The Bell Boeing V-22 Osprey is an American military tiltrotor aircraft whose history of accidents has provoked concerns about its safety. The aircraft was developed by Bell Helicopter and Boeing Helicopters, which build and support the aircraft.

As of November 2023, sixteen V-22 Ospreys have been damaged beyond repair in incidents that have killed a total of sixty-two people. Four of the crashes occurred during developmental flight tests; these killed a total of thirty people from 1991 to 2000. Since the V-22 became operational in 2007, twelve crashes and several other incidents have killed a total of thirty-two people.

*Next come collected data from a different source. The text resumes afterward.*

-- ==== Sys2Proof/Machine/Operands.lean ====
section
/-! DEFINITION. The operand forms: the effective addresses of R68 (base plus scaled index plus word offset, exact natural
arithmetic, R114) and the timing operands taken from CFG. -/

namespace Sys2Proof.Machine

/-- R68: filter element `FIDX`, `SF_BASE + FIDX * ES_SF`. -/
def filterAddress (s : State) (idx : Nat) : Nat := s.map.sf.toNat + idx * s.params.esSf

/-- R192: `E = TXQ_BASE + idx * ES_TXQ`. -/
def txElement (s : State) (slot : BitVec 2) : Nat := s.map.txq.toNat + slot.toNat * s.params.esTxq

/-- R215: `RFf_BASE`. -/
def rxBase (m : RegionMap) (f : Bool) : Word := if f then m.rf1 else m.rf0

/-- R215: `E = RFf_BASE + idx * ES_RFf`. -/
def rxElement (s : State) (f : Bool) (slot : BitVec 2) : Nat :=
  (rxBase s.map f).toNat + slot.toNat * rxElemSize s.params f

/-- R193, R194: the words TXSEND stores at the element address, in order: the two header words and the payload. -/
def txWords (p : Params) (id : BitVec 11) (dlc : BitVec 4) (buf : Vector Byte 64) : List Word :=
  encTxW0 id :: encTxW1 dlc :: packPayload buf (dlcToLen p dlc)

/-- R220: `RXBUF` with its first bytes replaced, "filled in place"; the others keep their value. -/
def fillBuf (old : Vector Byte 64) (new : List Byte) : Vector Byte 64 :=
  ⟨⟨(new ++ old.toList.drop new.length).take 64⟩, by simp; omega⟩

/-- Bytes `start, start+1, …` of the buffer replaced by `new`. -/
def fillBufFrom (old : Vector Byte 64) (start : Nat) (new : List Byte) : Vector Byte 64 :=
  fillBuf old (old.toList.take start ++ new)

/-- R147: the timing operands of CFG, `none` when one is out of range (R146). -/
def cfgTiming (c : Cfg) : Option Timing := timingOf c.presc c.sjw c.seg1 c.seg2

end Sys2Proof.Machine
end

Most of the crashes have involved the most numerous of the aircraft's three variants: the MV-22B, procured and flown by the U.S. Marine Corps. A handful of crashes have involved CV-22Bs, flown by U.S. Air Force Special Operations Command. No crashes have involved the CMV-22B, the carrier onboard delivery variant flown by the U.S. Navy.

==Crashes and hull–loss accidents==

===June 1991===
On 11 June 1991, a miswired flight control system led to two minor injuries when the left nacelle struck the ground while the aircraft was hovering 15 ft in the air, causing it to bounce and catch fire at the New Castle County Airport in Delaware. The pilot, Grady Wilson, suspected that he may have accidentally set the throttle lever the opposite direction to that intended, exacerbating the crash if not causing it.

===July 1992===
On 20 July 1992, pre-production V-22 #4's right engine failed and caused the aircraft to drop into the Potomac River by Marine Corps Base Quantico with an audience of Department of Defense and industry officials watching. Flammable liquids collected in the right nacelle and led to an engine fire and subsequent failure. All seven on board were killed and the V-22 fleet was grounded for eleven months following the accident. A titanium firewall now protects the composite propshaft.

===April 2000===

A V-22 loaded with Marines, to simulate a rescue, attempted to land at Marana Northwest Regional Airport in Arizona on 8 April 2000. It descended faster than normal (over 2000 ft/min) from an unusually high altitude with a forward speed of under 45 mph when it suddenly stalled its right rotor at 245 ft, rolled over, crashed, and exploded, killing all nineteen on board.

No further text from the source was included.